Kernel 3.10 crashes randomly after upgrade of gcc from 4.7 to 4.8

Bug #1263764 reported by Wendy Ng on 2013-12-23

This bug affects 2 people

Affects		Status	Importance	Assigned to	Milestone
	Linaro GCC	Fix Released	Undecided	Unassigned
	Linaro Toolchain Binaries	Fix Released	Undecided	Unassigned	Linaro Toolchain Binaries 2013.12

Bug Description

We found that the kernel crashes at various places after we have upgraded the gcc from 4.7 to 4.8.

In particular, when we switched gcc:
From - gcc-linaro-arm-linux-gnueabihf-2012.08-20120827_linux (4.7.2)
To - gcc-linaro-arm-linux-gnueabihf-4.8-2013.10_linux (4.8.2)

One of the places that the kernel crashes very often is when an MMC request is initiated. Therefore, I have analyzed the crash logs, traced the MMC stack, and created some debug build to conclude that the scatter-gather list length (nsegs) returned from blk_rq_map_sg() is not valid. Furthermore, the signature of the crashes suggested that the invalid length resembles the value of the Current Program Status Register (CPSR).

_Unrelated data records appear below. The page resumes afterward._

-- ==== Sys2Proof/Safety.lean ====
section
/-! DEFINITION. What counts as a good step, in the terms the statements use: when the word at issue may issue, what its
issue changes, and the invariants of the machine. -/
namespace Sys2Proof.Machine
open Sys2Proof

/-! ### Standing at issue -/

/-- Sequential issue stays inside the region of the current privilege (R36). -/
def inRegion (s : State) : Prop :=
  s.core.ctx.pc.toNat + 8 < (match s.core.ctx.priv with
    | .u => 0x30000
    | .s => 0x40000)

/-- The stream is at U in an exchange superstep, where the forms of the compute phase trap (R98, R189). -/
def outOfPhase (s : State) : Prop := s.core.ctx.priv = .u ∧ exchange s = true

/-- A form of the compute phase may issue: at S, or at U in a compute superstep, inside its region (R36, R98). -/
def mayCompute (s : State) : Prop := inRegion s ∧ ¬ outOfPhase s

/-! ### Issuing -/

/-- The counts that the issue of a word changes in a context, and nothing else (R32, R33, R354): at U, ISSUECNT and the
control segment; at S, neither. `serial` numbers the issues of the context. -/
structure Counted (c : Ctx) (w : Word) (c' : Ctx) : Prop where
  rest : c' = { c with
    serial := c.serial + 1, issuecnt := c'.issuecnt, segBase := c'.segBase, segOld := c'.segOld, segNew := c'.segNew }
  user : c.priv = .u → c'.issuecnt = c.issuecnt + 1 ∧ segReg c' = crcWord (segReg c) w ∧
    segCount c' = (segCount c + 1) % 2 ^ 24
  super : c.priv = .s → c' = { c with serial := c.serial + 1 }

/-- The instruction issues from the context `c0`: it answers a next state in which the counts of an issue are made, the
next word stands at issue, `f` has been applied to the running context, and nothing else has changed. -/
def IssuesFrom (i : Instr) (s : State) (c0 : Ctx) (f : Ctx → Ctx) : Prop :=
  ∃ c, Counted c0 (wordNow s) c ∧ exec i s = .next (s.setCtx (f { c with pc := c.pc + 8 }))

/-- The instruction issues from the context that stands. -/
def Issues (i : Instr) (s : State) (f : Ctx → Ctx) : Prop := IssuesFrom i s s.core.ctx f

/-- A result enters the flight of a context that issues at `c0` (R25). -/
def fly (c0 : Ctx) (lat : Nat) (res : Result) (fl : Flags) (load : Option LoadReq) (bad : Option LateFault) (c : Ctx) : Ctx :=
  { c with inflight := c.inflight ++ [⟨lat, res, fl, load, bad, c0.pc, c0.serial, c0.priv = .u⟩] }

/-- The instruction issues and its one result is in flight for `lat` advancing ck; nothing else changes (R25). -/
def Gives (i : Instr) (s : State) (lat : Nat) (res : Result) (fl : Flags) (load : Option LoadReq)
    (bad : Option LateFault) : Prop :=
  Issues i s (fly s.core.ctx lat res fl load bad)

/-- A scalar result, withheld at its completion when a source register holds a double-bit error (R206). -/
def GivesScalar (i : Instr) (s : State) (lat : Nat) (sd : BitVec 6) (v : Word) (fl : Flags) (srcs : List Src) : Prop :=
  Gives i s lat (.scalar sd v) fl none (srcFault s.core.gang s.core.ctx srcs)

/-- A predicate result, of the 512 G bits of a core of width G (R14), into the physical register fixed at issue (R21). -/
def GivesPred (i : Instr) (s : State) (lat : Nat) (pd : BitVec 6) (v : Nat) (fl : Flags) (srcs : List Src) : Prop :=
  Gives i s lat (.pred (physP s.core.ctx pd) (BitVec.ofNat 2048 (v % 2 ^ predBits s.core.gang))) fl none
    (srcFault s.core.gang s.core.ctx srcs)

/-- A vector result of elements `vals` with the active ones `act`; `checked` forms meet a transient error that strikes an
active element (R132, R136), and a form that rounds stochastically counts a draw in SRCNT (R83). -/
def GivesVector (i : Instr) (s : State) (lat : Nat) (ty : Ty) (d : VDst) (act : Nat) (checked rs : Bool)
    (vals : List (Nat × Flags)) (srcs : List Src) : Prop :=
  let c0 := if rs then { s.core.ctx with srcnt := s.core.ctx.srcnt + 1 } else s.core.ctx
  let hit := residueFault checked s.core.upset (tyBits ty) act
  ∃ c, Counted c0 (wordNow s) c ∧
    exec i s = .next { s with core := { s.core with
      upset := if hit.isSome then none else s.core.upset
      ctx := fly c0 lat
        (.vector (physV s.core.ctx d.vd) d.ws (tyBits ty) (BitVec.ofNat 2048 act)
          (BitVec.ofNat 8192 (packElems (tyBits ty) (vals.map (·.1)))))
        (orFlags vals) none
        (match srcFault s.core.gang s.core.ctx srcs with
          | some e => some e
          | none => hit)
        { c with pc := c.pc + 8 } } }

/-! ### Machine invariants -/

/-- The core slots of the package: each stack core index of each socket exactly once (R1, R161). -/
def slotsOnce (s : State) : Prop := (s.cores.map fun k => (k.sk, k.ix)).Perm coreSlots

/-- At most every core slot has acted in a ck. -/
def turnOk (s : State) : Prop := s.turn < 768

end Sys2Proof.Machine
end

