/-- IFCFG takes the share at any time and the rest while none of the interface's queues is enabled, within the package's containment, and in
free mode a share of 0 for the placed interface ends placements until a mode is selected; the read pointer of a log ring consumes entries up
to WPTR, its lost count is cleared as it is read, and a read of PORTSTAT answers the port's state, or all ones with MGSTAT.FENCED; such a
request waits for its die's link. The mode is selected, or the selection held while a placed launch lives; LCCMD with its confirmation
starts a transition, and WIPING; monitors freeze and clear. None of these registers is there in recovery mode. A monitor of read latency
samples one read in 64, one of droop, from its rail, once in 4,096 ck; the device takes these samples itself where no event tells one, at
each boundary those of the superstep's length, the margins, the slacks and the containment, and at each calibration that of the eye margin.
Released frames and window pages are zeroed before they are given to anyone. A hub makes an access wait for its link, for a frame on the
move, behind those that came before, and for a lane's recalibration, and a frame's move ends with the frame in the pool and those accesses
made in order. A hub read of the window changes nothing but its log, and a hub write puts exactly the masked nibbles of a stack's buffered
write in place, of which the stack keeps no older copy; in HBM the sectors are coded, corrected, logged and merged (R177, R216 to R225,
R227, R238, R239, R386, R388 to R390, R399, R412, R416 to R418; log entries 79, 85, 88, 94 and 115). -/
def Obligations.ManagementAndHubs : Prop :=
  ∀ (s : State) (v : Word) (i r x frame stk chan sk k fn eng pa len : Nat) (vi : Int) (metered on : Bool),
    let d := s.dev
    let m := d.mgmt
    let parked := d.sun.parked = true
    (m.recovery = true → ∀ e ∈ [Instr.ifcfgWrite i r v, .ringLostRead r, .ringRptrWrite r v, .monctlFreeze on, .monctlClear,
      .modeSelect metered, .lccmdTransit v, .lccmdDecommission v], exec e s = .next s) ∧
    (m.recovery = false → i < 64 →
      let f := ifcOf d i
      let busy := ∃ j < nqOf f, (queueOf d (qbaseOf f + j)).en = true
      let total := (((List.range 64).filter (· ≠ i)).map fun j => callotOf (ifcOf d j)).sum + v.toNat / 2 ^ 33 % 2 ^ 13
      let shared := fun w =>
        let d1 := setIfc d i { f with cfg0 := w }
        wanted (if d.sun.metered = false ∧ d.sun.modeIfc = i + 1 ∧ v.toNat % 256 = 0
          then { d1 with sun := { d.sun with modeIfc := 65 } } else d1)
      (busy → exec (.ifcfgWrite i 0 v) s = devTo s (shared (w64 (v.toNat % 256 + f.cfg0.toNat / 256 * 256)))) ∧
      (¬ busy → exec (.ifcfgWrite i 0 v) s = devTo s (shared (field v 0 35)) ∧
        (total ≤ 4096 → exec (.ifcfgWrite i 1 v) s = devTo s (setIfc d i { f with cfg1 := field v 0 46 }))) ∧
      (busy ∨ 4096 < total → exec (.ifcfgWrite i 1 v) s = .next s)) ∧
    (m.recovery = false → r < 9 →
      let g := ringOf d r
      let cap := if r < 8 then 4096 else 1024
      let p := v.toNat / 2 ^ 12 % 2 ^ 16
      let gone := (p + cap - g.rptr) % cap
      let lost := setRing d r { g with lost := 0 }
      (Waits d r → exec (.ringRptrWrite r v) s = devTo s { d with mgmtReqs := d.mgmtReqs ++ [.rptr r v] }) ∧
      (¬ Waits d r → exec (.ringLostRead r) s = devTo s { lost with host := { d.host with word := w64 g.lost } } ∧
      (p < cap → gone ≤ (g.wptr + cap - g.rptr) % cap → ∃ e, (∀ y, y ∈ e ↔ y ∈ g.ents ∧ gone ≤ (y.1 + cap - g.rptr) % cap) ∧
        exec (.ringRptrWrite r v) s = devTo s (setRing d r { g with rptr := p, ents := e })) ∧
      (cap ≤ p ∨ (g.wptr + cap - g.rptr) % cap < gone → exec (.ringRptrWrite r v) s = .next s))) ∧
    (m.recovery = false → r < 9 ∨ (16 ≤ r ∧ r < 88) → Waits d r →
      exec (.ringLostRead r) s = devTo s { d with mgmtReqs := d.mgmtReqs ++ [.read r] }) ∧
    (m.recovery = false → 16 ≤ r → r < 88 → ¬ Waits d r →
      let p := portOf d (r - 16)
      let z := dieOf d (21 + (r - 16) / 24)
      let word := p.state + (if portShadow d (r - 16) = true then 8 else 0) + p.retrain * 16 + p.farDev * 2 ^ 12 +
        p.farPort * 2 ^ 20
      (z.state = 3 ∨ fencedNow z → exec (.ringLostRead r) s =
        devTo s { d with mgmt := { m with mgFenced := true }, host := { d.host with word := w64 (2 ^ 64 - 1) } }) ∧
      (z.state ≠ 3 → ¬ fencedNow z → exec (.ringLostRead r) s = devTo s { d with host := { d.host with word := w64 word } })) ∧
    (let shares := (List.range 64).filter fun j => shareOf (ifcOf d j) ≠ 0
     let lives := ∃ l ∈ d.launches, l.placed = true
     let one := if metered then 0 else shares.headD 0 + 1
     m.recovery = false →
     (metered = false → shares.length ≠ 1 → exec (.modeSelect metered) s = .next s) ∧
     (metered = true ∨ shares.length = 1 →
       (lives → exec (.modeSelect metered) s = devTo s { d with sun := { d.sun with heldMode := some metered, heldIfc := one } }) ∧
       (¬ lives → exec (.modeSelect metered) s = devTo s (wanted { d with sun := { d.sun with
         metered := metered, heldMode := none, heldIfc := 0, modeIfc := one } })))) ∧
    (let goes := fun st => devTo s { d with mgmt := { m with lcState := st, wiping := true } }
     m.recovery = false →
     (m.lcState = 0 ∨ m.lcState = 2 → exec (.lccmdTransit 0xDC1E0001) s = goes 1) ∧
     (m.lcState = 1 ∨ m.lcState = 2 → exec (.lccmdDecommission 0xDC1E0003) s = goes 3) ∧
     (v ≠ 0xDC1E0001 ∨ m.lcState = 1 ∨ m.lcState = 3 → exec (.lccmdTransit v) s = .next s) ∧
     (v ≠ 0xDC1E0003 ∨ m.lcState = 0 ∨ m.lcState = 3 → exec (.lccmdDecommission v) s = .next s)) ∧
    (m.recovery = false → exec (.monctlFreeze on) s = devTo s { d with mgmt := { m with monFreeze := on } } ∧
      exec .monctlClear s = devTo s { d with mgmt := { m with mons := [] } }) ∧
    (let clamp := fun (v : Int) => min (2 ^ 32 - 1) v.toNat
     let mon := fun (d : Device) x => look MonRec.zero d.mgmt.mons x
     let droop := fun n => ((1000 : Int) - (look 1000 d.power.rails n : Nat)) * 4 / 5
     let put := fun (m : Mgmt) c' => { m with mons := store MonRec.zero m.mons x c' }
     let reads := look 0 d.hbm.reads
     let due := fun at' x => look 0 m.monLast x < at' / 4096
     (x < 16 →
       (parked ∨ reads x < 64 → exec (.monitorSample x vi) s = .next s) ∧
       (64 ≤ reads x → m.monFreeze = false → ¬ parked → ∃ c', Sampled (mon d x) (clamp vi) c' ∧ exec (.monitorSample x vi) s =
         devTo s { d with hbm := { d.hbm with reads := store 0 d.hbm.reads x (reads x - 64) }, mgmt := put m c' })) ∧
     (19 ≤ x → x ≤ 22 →
       (due s.arrival x → m.monFreeze = false → ∃ c', Sampled (mon d x) (clamp (droop (x - 19))) c' ∧ exec (.monitorSample x vi) s =
         devTo s { d with mgmt := put { m with monLast := store 0 m.monLast x (s.arrival / 4096) } c' }) ∧
       (¬ due s.arrival x → exec (.monitorSample x vi) s = .next s)) ∧
     (m.monFreeze = true → ∃ d', exec (.monitorSample x vi) s = devTo s d' ∧ d'.mgmt.mons = m.mons) ∧
     (16 ≤ x → x < 19 ∨ 22 < x → exec (.monitorSample x vi) s = .next s) ∧
     (m.monFreeze = false →
       (x < 16 → ¬ parked → (mon d x).count < 2 ^ 64 →
         (mon (latencySamples d) x).count = min (2 ^ 64 - 1) ((mon d x).count + reads x / 64) ∧
         look 0 (latencySamples d).hbm.reads x = reads x % 64) ∧
       (19 ≤ x → x ≤ 22 → (due k x → Sampled (mon d x) (clamp (droop (x - 19))) (mon (droopSamples k d) x)) ∧
         (¬ due k x → mon (droopSamples k d) x = mon d x)) ∧
       (¬ parked →
         let d' := boundarySamples s
         let u := d.sun
         let odd := u.phase.toNat % 2 = 1
         let live := d.runs.filter fun y => y.phase = .running
         Sampled (mon d 16) (clamp (u.ck / 16 : Nat)) (mon d' 16) ∧
         Sampled (mon d 72) (clamp ((d.runs.map fun y => containUsed y.cont).sum / 512 : Nat)) (mon d' 72) ∧
         (∀ l y, u.metered = true → d.launches = [l] → live = [y] → y.launch = l.id →
           Sampled (mon d 17) (clamp (if y.late ≠ none ∨ y.lastArr = 0 then 0
             else ((if odd then y.xwall else y.sswall) - y.lastArr : Nat))) (mon d' 17)) ∧
         (u.metered = false → mon d' 17 = mon d 17) ∧
         (∀ v, odd → s.core.mode = .active → s.core.ctx.slack = some v → (∀ y ∈ s.others, y.mode ≠ .active) →
           Sampled (mon d 18) (clamp (v : Nat)) (mon d' 18)) ∧
         (¬ odd → mon d' 18 = mon d 18)) ∧
       (sk < 40 → ¬ parked → ¬ fencedNow (dieOf d sk) → ∀ b lane, ∃ t, exec (.shadowRotation sk [(b, lane, k)]) s = .next t ∧
         Sampled (mon d (23 + sk)) (clamp (k : Nat)) (mon t.dev (23 + sk))) ∧
       (40 ≤ sk → sk < 49 → ¬ parked → 8 ≤ k → ∀ b lane, ∃ t, exec (.shadowRotation sk [(b, lane, k)]) s = .next t ∧
         Sampled (mon d (23 + sk)) (clamp (k : Nat)) (mon t.dev (23 + sk))))) ∧
    (let lo := pa / 65536 * 65536
     let hi := (pa + len + 65535) / 65536 * 65536
     let clean := fun (c : Sparse (Sparse (BitVec 256))) => (∀ p ∈ c, ∀ q ∈ p.2, q.1 < lo ∨ hi ≤ q.1) ∧
       ∀ p ∈ d.copies, ∀ q ∈ p.2, q.1 < lo ∨ hi ≤ q.1 → ∃ p' ∈ c, p'.1 = p.1 ∧ q ∈ p'.2
     (parked → exec (.frameRelease fn pa len) s = .next s) ∧
     (fn < 64 → len ≠ 0 → paOk lo = true → paOk (hi - 1) = true → ¬ parked →
      (paWin (hi - 1) = false → ∃ c h, clean c ∧ exec (.frameRelease fn pa len) s = devTo s { d with copies := c, hbm := h } ∧
        (∀ a, byteAt h.mem a = if lo ≤ a ∧ a < hi then 0 else byteAt d.hbm.mem a) ∧
        (∀ g, look 1 h.map g = if lo ≤ g * 32 ∧ g * 32 < hi then 1 else look 1 d.hbm.map g) ∧
        (∀ g, look 0 h.pool g = if lo ≤ g * 65536 ∧ g * 65536 < hi then 0 else look 0 d.hbm.pool g) ∧
        (∀ g, look false h.unprot g = if lo ≤ g * 65536 ∧ g * 65536 < hi then false else look false d.hbm.unprot g) ∧
        h = { d.hbm with
          mem := h.mem, map := h.map, pool := h.pool, unprot := h.unprot, ovf := h.ovf, ways := h.ways, move := h.move }) ∧
      (paWin lo = true → winHub (hi - 1) = winHub lo → ∃ c h w e, clean c ∧
        let n := winHub lo
        let o := winOff lo
        exec (.frameRelease fn pa len) s =
          devTo s { setHub d n { hubOf d n with win := w, winErr := e } with copies := c, hbm := h } ∧
        (∀ a < lo, byteAt h.mem a = byteAt d.hbm.mem a) ∧
        (∀ a, byteAt w a = if o ≤ a ∧ a < o + (hi - lo) then 0 else byteAt (hubOf d n).win a) ∧
        ∀ g, look 0 e g = if o ≤ g * 8 ∧ g * 8 < o + (hi - lo) then 0 else look 0 (hubOf d n).winErr g))) ∧
    (let mv := look (0, 0) d.hbm.move frame
     (mv = (0, 0) ∨ parked → exec (.frameMoveComplete frame) s = .next s) ∧
     (mv ≠ (0, 0) → ¬ parked →
       (d.hbm.waits = [] → d.hbm.answers = [] → d.hbm.changed = [] → ∃ d', exec (.frameMoveComplete frame) s = devTo s d' ∧
         (∀ a, a / 65536 ≠ frame → byteAt d'.hbm.mem a = byteAt d.hbm.mem a) ∧
         ((look (0, 0) d'.hbm.move frame = (0, 0) ∧ look 0 d'.hbm.pool frame = 1 ∧ ∀ y ∈ d'.hbm.ways, y.1 / 256 ≠ frame) ∨
           ∃ n < 256, look (0, 0) d'.hbm.move frame = (mv.1, n))) ∧
       (256 ≤ mv.2 → ∃ h, exec (.frameMoveComplete frame) s =
           .next (settleChanged { s with dev := serveWaits (stkLog { d with hbm := h } (hubFor (65536 * frame))
             (stkEntry d (stackOf (65536 * frame)) (chanOf (65536 * frame)) (65536 * frame) 4 0 0 0 5)) }) ∧
         h = { d.hbm with move := h.move, pool := h.pool, ways := h.ways } ∧
         (∀ g, look (0, 0) h.move g = if g = frame then (0, 0) else look (0, 0) d.hbm.move g) ∧
         (∀ g, look 0 h.pool g = if g = frame then 1 else look 0 d.hbm.pool g) ∧
         ∀ y, y ∈ h.ways ↔ y ∈ d.hbm.ways ∧ y.1 / 256 ≠ frame))) ∧
    (∀ (a : Asker) (base : Nat) (op : HubOp) (y : HubWait) (ys : List HubWait),
      let link := (look Die.zero d.dies (16 + hubFor base)).retraining = true ∨ (dieOf d a.die).retraining = true
      let waits := d.hbm.waits
      let held := d.clock < look 0 d.hbm.pause (chanKey base)
      let moves := look (0, 0) d.hbm.move (base / 65536) ≠ (0, 0) ∨ ∃ z ∈ waits, z.base / 65536 = base / 65536
      d.hbm.answers = [] → a.who ≠ [] → (∀ z ∈ waits, ¬ (z.asker.who = a.who ∧ z.base = base)) →
      (link → hubAsk d a base op = .wait d) ∧
      (¬ link → moves → hubAsk d a base op = .wait { d with hbm := { d.hbm with waits := waits ++ [⟨a, base, op⟩] } }) ∧
      (¬ link → ¬ moves → held → hubAsk d a base op = .wait d) ∧
      (∀ d' vals, ¬ link → ¬ moves → ¬ held → hubDo d base a.ifc a.eng [] op = .done d' vals → channelPaused d' base = false →
        hubAsk d a base op = .done d' vals) ∧
      (∀ d' vals, waits = y :: ys → y.asker.who ≠ [] → look (0, 0) d.hbm.move (y.base / 65536) = (0, 0) →
        channelPaused d y.base = false →
        let behind := (ys.filter fun z => z.base = y.base).flatMap fun z => z.op.sectors
        hubDo { d with hbm := { d.hbm with waits := [] } } y.base y.asker.ifc y.asker.eng behind y.op = .done d' vals →
        serveWaits d = serveEach { d' with hbm := { d'.hbm with
          answers := d'.hbm.answers ++ [⟨y.asker.who, y.base, vals⟩] } } ys)) ∧
    (parked → exec (.spareLaneRecalibrated stk chan) s = .next s) ∧
    (¬ parked → exec (.spareLaneRecalibrated stk chan) s = devTo s { d with hbm := { d.hbm with
      pause := store 0 d.hbm.pause (32 * stk + chan) 0 } }) ∧
    HubSectors s sk pa fn eng ∧
    (parked → exec (.hubRead pa fn eng []) s = .next s) ∧
    (paOk pa = true → paWin pa = true → ¬ parked → (look Die.zero d.dies (16 + winHub pa)).retraining = false →
      let o := winOff (pa / 32 * 32)
      let bad := fun j => look 0 (hubOf d (winHub pa)).winErr (o / 8 + j)
      (pa % 32 = 0 → (∀ j < 4, bad j = 0) → exec (.hubRead pa fn eng []) s = .next s) ∧
      (pa % 32 = 0 → ∀ j < 4, bad j ≠ 0 → (∀ y < 4, y ≠ j → bad y = 0) → exec (.hubRead pa fn eng []) s =
        devTo s (stkLog d (winHub pa) (stkEntry d 0x10 0 pa (if wordErr (bad j) then 7 else 6) 0 0 fn eng)))) ∧
    (parked ∨ fencedNow (dieOf d sk) → exec (.hubWrite sk k []) s = .next s) ∧
    (∀ w, let ws := look [] d.gbuf sk
      ¬ parked → ¬ fencedNow (dieOf d sk) → ws[k]? = some w → (∀ y ∈ ws.take k, y.pa ≠ w.pa) →
      (counted s w = true ∨ ∀ y ∈ ws, ¬ (y.cref = w.cref ∧ y.run = w.run ∧ y.opSerial = w.opSerial ∧ y.idx < w.idx)) →
      w.pa % 32 = 0 → paWin w.pa = true → (look Die.zero d.dies (16 + winHub w.pa)).retraining = false →
      (dieOf d sk).retraining = false →
      let n := winHub w.pa
      let o := winOff w.pa
      let left := fun (t : State) => look [] t.dev.gbuf sk = ws.filter (fun y => y.serial ≠ w.serial)
      let part := fun j => w.mask.toNat / 2 ^ (16 * j) % 2 ^ 16 ≠ 0 ∧ w.mask.toNat / 2 ^ (16 * j) % 2 ^ 16 ≠ 2 ^ 16 - 1
      let bad := fun j => look 0 (hubOf d n).winErr (o / 8 + j)
      (∀ j < 4, part j → wordErr (bad j) = true → (∀ y < 4, y ≠ j → bad y = 0) →
        ∃ t, exec (.hubWrite sk k []) s = .next t ∧ left t ∧ (hubOf t.dev n).win = (hubOf d n).win ∧
          (hubOf t.dev n).winErr = (hubOf d n).winErr ∧
          (hubOf t.dev n).stk = (hubOf (stkLog d n (stkEntry d 0x10 0 w.pa 7 0 0 w.ifc w.eng)) n).stk) ∧
      ((∀ j < 4, part j → wordErr (bad j) = false) → ∃ t, exec (.hubWrite sk k []) s = .next t ∧ left t ∧
        (∀ j < 64, nibble (hubOf t.dev n).win (2 * o + j) =
          if w.mask.getLsbD j then w.data.toNat / 16 ^ j % 16 else nibble (hubOf d n).win (2 * o + j)) ∧
        (∀ a, a < o ∨ o + 32 ≤ a → byteAt (hubOf t.dev n).win a = byteAt (hubOf d n).win a) ∧
        (∀ j, j ≠ n → hubOf t.dev j = hubOf d j) ∧ t.dev.hbm = d.hbm ∧ (∀ y ∈ look [] t.dev.copies sk, y.1 ≠ w.pa) ∧
        w.serial ∉ look [] t.dev.observed sk ∧
        w.serial ∉ look [] t.dev.released sk ∧ (∀ y ∈ t.dev.seen, y.serial ≠ w.serial) ∧
        ((∀ c ∈ s.cores, c.ctx.t5.ops = [] ∧ ∀ y ∈ c.susp, y.t5.ops = []) → t.core = s.core ∧ t.others = s.others)))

Below is the snippet of the crash log and I have attached the complete log for your reference:
========================
[ 83.756520] Internal error: Oops: 5 [#1] PREEMPT SMP ARM
[ 83.761815] Modules linked in:
[ 83.764884] CPU: 0 PID: 977 Comm: mmcqd/1 Tainted: G W 3.10.16+ #3
[ 83.771893] task: ddd75c40 ti: ddfa8000 task.ti: ddfa8000
[ 83.777271] PC is at mmc_queue_map_sg+0xf4/0x160
[ 83.781881] LR is at mmc_queue_map_sg+0x114/0x160
[ 83.786569] pc : [<c04d381c>] lr : [<c04d383c>] psr: a0000013
[ 83.786569] sp : ddfa9dd0 ip : ddfa9dd0 fp : ddfa9df4
[ 83.797972] r10: ddce9c00 r9 : 00000000 r8 : ddce9c24
[ 83.803170] r7 : 00000002 r6 : 00002000 r5 : 00000002 r4 : a0000013
[ 83.809661] r3 : c13c7222 r2 : c13c7222 r1 : dbd7d418 r0 : 00000000
[ 83.816154] Flags: NzCv IRQs on FIQs on Mode SVC_32 ISA ARM Segment kernel
[ 83.823422] Control: 10c5387d Table: 5e77006a DAC: 00000015
========================

I am aware that there was a known issue in kernel 3.8 related to memset() for the gcc upgrade from 4.7 to 4.8 (https://bugs.launchpad.net/linaro-toolchain-binaries/+bug/1186218). Since we are using kernel 3.10, I can confirm that we already have this fix in our codebase.

Nevertheless, I noticed that the fix that was done for memset() is only applicable to the assembly file memset.S, but not memzero.S. If I look into the disassembly code from blk_rq_map_sg(), I can see that memzero() is called. But I am not sure if this is the root cause of the crashes I have observed.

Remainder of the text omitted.